CREATE COR1 INPUT MOVIES

  1. IDL> list = scclister()

[NOTE: select all COR1 images with 1024 x 1024 size and destination SSR1 and select polarization type.]
[NOTE: it is better to create separate 'A' and 'B' movies]

  1. IDL> wscc_mkmovie, list.sc_a

[KATE: Four or less days of data, running difference of 2 frames, use every 2 files from input, average skipped frames of at least 20 minutes, bytescale [-5,5] or bytescale = [-8,8], use secchi prep color scale, linear scaling.]

[KATE: or use sharpen ratio with log scaling, but must change byte scale accordingly with this option.]

  1. Save movie in mvi format before exiting movie window

[NOTE: be sure to include .mvi tag in file name when saving]
[NOTE: delete bad frames after movie is created but before saving]
[NOTE: movies must be saved as a .mvi set of SQUARE images]


CREATE COR2 INPUT MOVIES

  1. IDL> list = scclister()

[NOTE: select all COR2 images with 2048 x 2048 size and destination SSR1]
[NOTE: it is better to create separate 'A' and 'B' movies]

  1. IDL> wscc_mkmovie, list.sc_a

[KATE: Four or less days of data, running difference of 2 frames, use every 2 files from input, average skipped frames, bytescale [-2.,2], use secchi prep color scale.]

  1. Save movie in mvi format before exiting movie window

[NOTE: be sure to include .mvi tag in file name when saving]
[NOTE: delete bad frames after movie is created but before saving]
[NOTE: movies must be saved as a .mvi set of SQUARE images]

CREATE HI1 INPUT MOVIES

  1. IDL> list = scclister()

[NOTE: select all HI1 images with 1024 x 1024 size and destination SSR1]
[NOTE: it is better to create separate 'A' and 'B' movies]

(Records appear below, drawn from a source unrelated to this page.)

-- ==== Sys2Proof/Machine/Dispatch.lean ====
section
/-! DEFINITION. One arm for each command. -/

namespace Sys2Proof.Machine

open Sys2Proof
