/-- The commands of Geyser: result and completion. The order of a command's checks is the model's reading (log 17). Rests on R250, R255,
R258, R260, R270, R273, R82; the statement is derived. -/
def Obligations.GeyserCommandsComplete : Prop :=
  (∀ (s : State) (c : Ctx) (d : Dev) (first count : Nat) (images : Bytes), ready s.dev c.ring false (some 0) → d = fetched s.dev c.ring →
      (1 ≤ count ∧ first + count ≤ 64) → (imagesOf 16 count images).any (resvSet lcResv) = false → (imagesOf 16 count images).any (fun b
      => !(lcFields b).fits) = false → exec (.geyLcSet c first count images) s = .next (served s c ((imagesOf 16 count
      images).zipIdx.foldl (fun x p => x.putLc first p) d) (.ok)))
  ∧ (∀ (s : State) (c : Ctx) (d : Dev) (first count : Nat) (images : Bytes), ready s.dev c.ring false (some 0) → d = fetched s.dev c.ring
      → (count = 0 ∨ 64 < first + count ∨ (imagesOf 16 count images).any (fun b => resvSet lcResv b || !(lcFields b).fits) = true) → exec
      (.geyLcSet c first count images) s = .next (served s c d (.done sRange 0)))
  ∧ (∀ (s : State) (c : Ctx) (d : Dev) (first count : Nat) (images : Bytes), ready s.dev c.ring false (some 0) → d = fetched s.dev c.ring →
      (1 ≤ count ∧ first + count ≤ 256) → (imagesOf 72 count images).any trigBad = false →
      exec (.geyTrigSet c first count images) s = .next (served s c (d.modGey (fun g =>
      { g with trigs := (imagesOf 72 count images).zipIdx.foldl (putTrig first) g.trigs })) (.ok)))
  ∧ (∀ (s : State) (c : Ctx) (d : Dev) (first count : Nat) (images : Bytes), ready s.dev c.ring false (some 0) → d = fetched s.dev c.ring →
      (count = 0 ∨ 256 < first + count ∨ (imagesOf 72 count images).any trigBad = true) →
      exec (.geyTrigSet c first count images) s = .next (served s c d (.done sRange 0)))
  ∧ (∀ (s : State) (c : Ctx) (d : Dev) (rate mask : Nat), ready s.dev c.ring false (some 0) → d = fetched s.dev c.ring → (rate ≤ 1 ∧ 0 <
      mask ∧ mask < 2 ^ 48) → exec (.geyStreamSet c rate mask) s = .next (served s c (d.modGey (fun g =>
      { g with newLayout := some (decide (rate = 1), mask, tickOf d.g16) })) (.ok)))
  ∧ (∀ (s : State) (c : Ctx) (d : Dev) (rate mask : Nat), ready s.dev c.ring false (some 0) → d = fetched s.dev c.ring →
      (1 < rate ∨ mask = 0 ∨ 2 ^ 48 ≤ mask) → exec (.geyStreamSet c rate mask) s = .next (served s c d (.done sRange 0)))
  ∧ (∀ (s : State) (c : Ctx) (d : Dev) (n : Nat), ready s.dev c.ring false (some 0) → d = fetched s.dev c.ring →
      (d.gey.trigs.getD n {}).ent.isSome = true →
      exec (.geyFire c n) s = .next (served s c (d.modTrig n (fun t => { t with soft := t.soft + 1 })) (.ok)))
  ∧ (∀ (s : State) (c : Ctx) (d : Dev) (n : Nat), ready s.dev c.ring false (some 0) → d = fetched s.dev c.ring →
      (d.gey.trigs.getD n {}).ent = none → exec (.geyFire c n) s = .next (served s c d (.done sRange 0)))
  ∧ (∀ (s : State) (c : Ctx) (d : Dev) (buf : HostBuf), ready s.dev c.ring false (some 0) → d = fetched s.dev c.ring →
      exec (.geyTrigStats c buf) s = .next (served s c d (if buf.len < 6144 then .done sRange 0 else .block ((List.range 256).flatMap
      d.trigBlock) (some buf.addr))))
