theorem released_sends {c : HeldDone} (hc : c ∈ d.hif.heldDone) (current : c.session = (d.ring c.ring).session)
    (runs : d.fld (Fld.HIF_RINGn_STAT_STATE c.ring) = 1) : ∃ ph, Out.completion c.ring c.k c.status c.result ph ∈ d.released.out := by
  have state : d.woken.fld (Fld.HIF_RINGn_STAT_STATE c.ring) = 1 := by
    have apart : Reg.HIF_RINGn_STAT c.ring ≠ Reg.HIF_STATUS := by
      simp only [Reg.HIF_RINGn_STAT, Reg.HIF_STATUS]
      omega
    rw [← runs]
    exact Dev.fld_setFld_other d Fld.HIF_STATUS_D3 (Fld.HIF_RINGn_STAT_STATE c.ring) _ (by decide) (.inl apart)
  have session : (d.woken.ring c.ring).session = c.session := current.symm
  obtain ⟨x, reached, stays⟩ := completionKept_at (release_step rings) (woken_ready d) hc
  obtain ⟨ph, sent⟩ := complete_sends (k := c.k) ((reached.sessions.same _).trans session) ((reached.states _).trans state) reached.ready
    c.status c.result c.addr c.block
  exact ⟨ph, stays sent⟩

/-- The effect of the function's return to D0. -/
theorem leaveD3_effect (asleep : d.bit Fld.HIF_STATUS_D3 = true) :
    only [.regs, .hif, .crt] (fun o => signalReg o ∨ o ∈ [Reg.HIF_STATUS, Reg.HIF_SNAP_WHOLE]) d d.leaveD3
      ∧ d.leaveD3.hostReady = true ∧ d.leaveD3.hif.heldDone = [] ∧ d.leaveD3.hif.waiting = d.hif.waiting
      ∧ ∀ c ∈ d.hif.heldDone, c.session = (d.ring c.ring).session → d.fld (Fld.HIF_RINGn_STAT_STATE c.ring) = 1 →
        ∃ ph, Out.completion c.ring c.k c.status c.result ph ∈ d.leaveD3.out := by
  obtain ⟨moved, owed⟩ := leaveD3_goesOut asleep
  have kept := released_kept rings
  refine ⟨?_, ?_, ?_, ?_, fun c hc current runs => ?_⟩
  · exact only_trans (woken_only d) (only_trans (only_mono (by simp) (fun _ => .inl) (released_only rings))
      (only_mono (fun _ h => h) (fun _ h => h.imp id (by rintro rfl; decide)) moved))
  · have apart : ¬ snapReg Reg.HIF_STATUS := by
      rintro (h | h)
      · exact not_signalReg (by decide) h
      · exact absurd h (by decide)
    have same : d.leaveD3.hostReady = d.released.hostReady := by rw [Dev.hostReady, Dev.hostReady, only_bit moved apart]
    exact same.trans kept.ready
  · exact owed.held.trans kept.host.held
  · exact owed.waits.trans kept.host.waits
  · obtain ⟨ph, sent⟩ := released_sends rings hc current runs
    exact ⟨ph, owed.sent sent⟩

end Wake

/-! ## Rows -/

section Rows

variable {d : Dev} {n v : Nat}

theorem acceptPlain_formed {k : KeySt} {r : RawCmd} {f : CmdForm} (form : formOf k r (rawOpcode r) = some f)
    (good : rawBad r f.need = false) (d : Dev) : acceptPlain r k d = d.accept (rawCtx r) f.waits f.gate f.run := by
  simp [acceptPlain, form, good]

theorem d3_set (d : Dev) : (d.setBit Fld.HIF_STATUS_D3 true).bit Fld.HIF_STATUS_D3 = true :=
  Dev.bit_setBit_same d _ _ (by decide) (by decide)

theorem pcieUp_effect {width speed : Nat} (lanes : width ∈ [1, 2, 4, 8]) (code : 1 ≤ speed ∧ speed ≤ 4) :
    (d.pcieUp width speed).hif.linkUp = true ∧ (d.pcieUp width speed).fld Fld.HIF_STATUS_LINK_WIDTH = width
      ∧ (d.pcieUp width speed).fld Fld.HIF_STATUS_LINK_SPEED = speed
      ∧ (d.pcieUp width speed).bit Fld.HIF_STATUS_FULL_LINK = decide (width = 8 ∧ speed = 4)
      ∧ (d.pcieUp width speed).bit Fld.HIF_STATUS_CMD_READY = d.bit Fld.HIF_STATUS_CMD_READY ∧ (d.pcieUp width speed).hif.rings = d.hif.rings := by
  have width_fits : width < 16 := by
    simp only [List.mem_cons, List.not_mem_nil, or_false] at lanes
    omega
  have linked : (d.modHif (fun h => { h with linkUp := true })).bit Fld.HIF_STATUS_CMD_READY = d.bit Fld.HIF_STATUS_CMD_READY := rfl
  have up : (d.modHif (fun h => { h with linkUp := true })).hif.linkUp = true := rfl
  have rings : (d.modHif (fun h => { h with linkUp := true })).hif.rings = d.hif.rings := rfl
  rw [pcieUp_trained lanes code]
  generalize d.modHif (fun h => { h with linkUp := true }) = x at linked up rings
  refine ⟨up, ?_, ?_, Dev.bit_setBit_same _ _ _ (by decide) (by decide), ?_, rings⟩
  · rw [Dev.setBit, Dev.fld_setFld_other _ _ _ _ (by decide) (by decide), Dev.fld_setFld_other _ _ _ _ (by decide) (by decide),
      Dev.fld_setFld_same _ _ _ (by decide)]
    exact Nat.mod_eq_of_lt width_fits
  · rw [Dev.setBit, Dev.fld_setFld_other _ _ _ _ (by decide) (by decide), Dev.fld_setFld_same _ _ _ (by decide)]
    exact Nat.mod_eq_of_lt (show speed < 8 by omega)
  · rw [bit_setBit_other _ (by decide) (by decide), ← linked]
    refine bit_of_fld ?_
    rw [Dev.fld_setFld_other _ _ _ _ (by decide) (by decide), Dev.fld_setFld_other _ _ _ _ (by decide) (by decide)]

theorem status_field_only (x : Dev) (f : FieldAt) (w : Nat) (hf : f.off = Reg.HIF_STATUS) :
    only [.regs, .hif] (fun o => o ∈ [Reg.HIF_STATUS]) x (x.setFld f w) :=
  only_mono (by simp) (by rintro _ rfl; simp [hf]) (setFld_only x f w)

theorem pcieUp_only {width speed : Nat} (lanes : width ∈ [1, 2, 4, 8]) (code : 1 ≤ speed ∧ speed ≤ 4) :
    only [.regs, .hif] (fun o => o ∈ [Reg.HIF_STATUS]) d (d.pcieUp width speed) := by
  rw [pcieUp_trained lanes code]
  exact only_trans (only_wider (modHif_only _ _ _) (by simp)) (only_trans (status_field_only _ _ _ rfl)
    (only_trans (status_field_only _ _ _ rfl) (status_field_only _ _ _ rfl)))

theorem hifFlush_idle (idle : d.runs n 5 = false ∧ d.runs n 6 = false ∧ d.runs n 7 = false ∧ d.runs n 8 = false) :
    hifFlush n d = (d, .done sRange 0) := by
  obtain ⟨amend, alarm, trig, event⟩ := idle
  have none : (List.range 4).any (fun i => d.runs n (5 + i)) = false := by
    rw [List.any_eq_false]
    intro i hi
    have : i < 4 := List.mem_range.mp hi
    interval_cases i <;> simp [amend, alarm, trig, event]
  rw [hifFlush, none]
  rfl

theorem hifFlush_runs {k : Nat} (hk : 5 ≤ k ∧ k ≤ 8) (runs : d.runs n k = true) : hifFlush n d = (d.flushRing n, .ok) := by
  have some : (List.range 4).any (fun i => d.runs n (5 + i)) = true :=
    List.any_eq_true.mpr ⟨k - 5, List.mem_range.mpr (by omega), by rw [show 5 + (k - 5) = k by omega, runs]⟩
  rw [hifFlush, some]
  rfl

theorem hifFlush_used {k : Nat} (hk : 5 ≤ k ∧ k ≤ 8) (runs : d.runs n k = true) (used : (d.ring n).cur.any (fun b => decide (0 < b.used)) = true) :
    hifFlush n d = (d.closeBuf n false, .done sOk 0) := by
  rw [hifFlush_runs hk runs, Dev.flushRing, if_pos used, CmdRes.ok]

theorem hifFlush_unused {k : Nat} (hk : 5 ≤ k ∧ k ≤ 8) (runs : d.runs n k = true)
    (unused : (d.ring n).cur.any (fun b => decide (0 < b.used)) = false) : hifFlush n d = (d, .done sOk 0) := by
  rw [hifFlush_runs hk runs, Dev.flushRing, if_neg (by simp [unused]), CmdRes.ok]

end Rows

/-! ## Commands that wait, with the image set written (R459) -/

section WaitDone

variable {d : Dev}

/-- The device with the image set that was being written, written. -/
def Dev.norDone (d : Dev) : Dev := d.modInv (fun i => { i with norBusy := false })

theorem norDone_only (d : Dev) (l : List Part) (p : Nat → Prop) : only (.inv :: l) p d d.norDone :=
  only_wider (l := [.inv]) (only_of_kept (by simp [keptBut, Dev.norDone, Dev.modInv]) rfl) (by simp)

theorem waitDone_only {p : WaitKind → Bool} (rings : d.hif.waiting.all (fun x => decide (x.ring < 32)) = true) :
    only [.regs, .hif, .inv] signalReg d (d.norDone.finishWaits p sOk 0) :=
  only_trans (only_wider (norDone_only d [] _) (by simp)) (only_wider (finishWaits_signal (d := d.norDone) rings) (by simp))

theorem waitDone_effect {p : WaitKind → Bool} {w : WaitCmd} (rings : d.hif.waiting.all (fun x => decide (x.ring < 32)) = true)
    (ready : d.hostReady = true) (mem : w ∈ d.hif.waiting) (hit : p w.kind = true) (alive : w.dead = false)
    (current : w.session = (d.ring w.ring).session) (runs : d.fld (Fld.HIF_RINGn_STAT_STATE w.ring) = 1) :
    ∃ ph, Out.completion w.ring w.k sOk 0 ph ∈ (d.norDone.finishWaits p sOk 0).out
      ∧ (d.norDone.finishWaits p sOk 0).hif.waiting = d.hif.waiting.filter (fun x => !p x.kind)
      ∧ (d.norDone.finishWaits p sOk 0).inv.norBusy = false := by
  obtain ⟨ph, sent⟩ := finishWaits_completes (d := d.norDone) (p := p) (status := sOk) (result := 0) rings ready mem hit alive current runs
  have inventory : (d.norDone.finishWaits p sOk 0).inv = d.norDone.inv := only_inv (finishWaits_signal (d := d.norDone) rings) (by simp)
  exact ⟨ph, sent, finishWaits_waiting (d := d.norDone) rings ready, by rw [inventory]; rfl⟩

theorem waitDone_idle {p : WaitKind → Bool} (idle : d.hif.waiting.any (fun x => p x.kind) = false) :
    d.norDone.finishWaits p sOk 0 = d.norDone := finishWaits_idle (d := d.norDone) idle

end WaitDone

/-! ## Messages of one vector (R471) -/

section Vector

variable {d : Dev} {n v : Nat}

/-- A ring whose moderation has run out sends the message of its vector, and is no longer armed. -/
theorem signal_of_unmasked (armed : d.bit (Fld.HIF_RINGn_STAT_ARMED n) = true) (unsignalled : 0 < (d.ring n).unsignalled)
    (ready : d.hostReady = true) (unmasked : d.regN (msixOff (d.fld (Fld.HIF_RINGn_CFG_VECTOR n)) 3) % 2 = 0) :
    only [.regs, .hif] (fun o => o ∈ [Reg.HIF_RINGn_STAT n]) d (d.judgeSignal n true)
      ∧ (d.judgeSignal n true).bit (Fld.HIF_RINGn_STAT_ARMED n) = false ∧ ((d.judgeSignal n true).ring n).unsignalled = 0
      ∧ (d.judgeSignal n true).out = d.out ++ [d.message (d.fld (Fld.HIF_RINGn_CFG_VECTOR n))] := by
  rw [judgeSignal_expired armed unsignalled, sendMsix_open ready unmasked]
  generalize d.message (d.fld (Fld.HIF_RINGn_CFG_VECTOR n)) = m
  obtain ⟨disarmed, counted⟩ := signalled_ring (x := d.emit m) rfl unsignalled
  refine ⟨?_, disarmed, counted, rfl⟩
  exact only_trans (emit_only d m _) (only_trans (only_mono (by simp) (by rintro _ rfl; exact List.mem_singleton_self _)
    (setBit_only (d.emit m) (Fld.HIF_RINGn_STAT_ARMED n) false)) (setRing_only _ _ _ _))

/-- The message of a masked vector stays pending. -/
theorem signal_of_masked (own : v = d.fld (Fld.HIF_RINGn_CFG_VECTOR n))
    (armed : d.bit (Fld.HIF_RINGn_STAT_ARMED n) = true) (unsignalled : 0 < (d.ring n).unsignalled) (masked : d.regN (msixOff v 3) % 2 = 1) :
    (d.judgeSignal n true).bit (Fld.HIF_RINGn_STAT_ARMED n) = false ∧ ((d.judgeSignal n true).ring n).unsignalled = 0
      ∧ ((d.judgeSignal n true).regN (0x031000 + 4 * (v / 32))).testBit (v % 32) = true ∧ (d.judgeSignal n true).out = d.out := by
  have hv : v < 64 := own ▸ fld_lt d _
  have apart : 0x031000 + 4 * (v / 32) ≠ Reg.HIF_RINGn_STAT n := by
    simp only [Reg.HIF_RINGn_STAT]
    omega
  rw [judgeSignal_expired armed unsignalled, ← own, sendMsix_masked masked]
  generalize 0x031000 + 4 * (v / 32) = o at apart
  have pending : (d.setRegN o (putBit (d.regN o) (v % 32) true)).regN o = putBit (d.regN o) (v % 32) true % 2 ^ 32 :=
    (regN_setRegN _ _ _ _).trans (if_pos rfl)
  have same : (d.setRegN o (putBit (d.regN o) (v % 32) true)).hif = d.hif := rfl
  have silent : (d.setRegN o (putBit (d.regN o) (v % 32) true)).out = d.out := rfl
  generalize d.setRegN o (putBit (d.regN o) (v % 32) true) = x at pending same silent
  obtain ⟨disarmed, counted⟩ := signalled_ring same unsignalled
  have kept : ((x.setBit (Fld.HIF_RINGn_STAT_ARMED n) false).setRing n { d.ring n with unsignalled := 0 }).regN o = x.regN o :=
    only_regN (setBit_only x _ _) apart
  refine ⟨disarmed, counted, ?_, silent⟩
  rw [kept, pending]
  exact testBit_pending

theorem unmask_clear (clear : (d.regN (0x031000 + 4 * (v / 32))).testBit (v % 32) = false) : writeMsix (msixOff v 3) 0 d = d.unmasked v := by
  rw [writeMsix_unmask, unmasked_pending, if_neg (by simp [clear])]

/-- The device with a vector's mask and pending bit cleared. -/
def Dev.unpended (d : Dev) (v : Nat) : Dev :=
  (d.unmasked v).setRegN (0x031000 + 4 * (v / 32)) (putBit (d.regN (0x031000 + 4 * (v / 32))) (v % 32) false)

theorem unpended_only (d : Dev) (v : Nat) : only [.regs] (fun o => o = msixOff v 3 ∨ o = 0x031000 + 4 * (v / 32)) d (d.unpended v) :=
  only_trans (only_mono (fun _ h => h) (fun _ => .inl) (unmasked_only d v)) (only_mono (fun _ h => h) (fun _ => .inr) (only_setReg _ _ _))

theorem unpended_mask : (d.unpended v).regN (msixOff v 3) = 0 := by
  have apart : msixOff v 3 ≠ 0x031000 + 4 * (v / 32) := by simp only [msixOff]; omega
  rw [Dev.unpended, regN_setRegN, if_neg apart, regN_unmasked, if_pos rfl]

theorem unpended_message (hv : v < 64) : (d.unpended v).message v = d.message v := by
  have reads (w : Nat) (hw : w < 3) : (d.unpended v).regN (msixOff v w) = d.regN (msixOff v w) :=
    only_regN (unpended_only d v) (by simp only [msixOff]; omega)
  rw [Dev.message, Dev.message, reads 0 (by decide), reads 1 (by decide), reads 2 (by decide)]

  1. IDL> list = list.sc_a or IDL> list = list.sc_b

  2. Make sure that list isn't too big for movie creation.

[NOTE: while inside NRL use '.run choose' which chooses every other file and saves new list as 'listout' variable]

  1. IDL> srem_movie, listout, /nosnow, bmin=-400, bmax=400;,/use_daily

[KATE: recommend to use /nosnow to reduce noise in images, bmin and bmax keyword settings, with bmin=-400 and bmax=400]
[KATE: for b also use /use_daily]
[KATE: if HI background contains the Milky Way or anything other problems (e.g. bright comets, particle debris, etc) which increase the noise, use /usedate and enter a date which has a better background]

  1. Save movie in mvi format before exiting movie window [NOTE: be sure to include .mvi tag in file name when saving]
    [NOTE: delete bad frames before movie is used to create JMAP]
    [NOTE: movies must be saved as a .mvi set of SQUARE images]

CREATE HI2 INPUT MOVIES

  1. IDL> list = scclister()

[NOTE: select all HI2 images with 1024 x 1024 size and destination SSR1]
[NOTE: it is better to create separate 'A' and 'B' movies]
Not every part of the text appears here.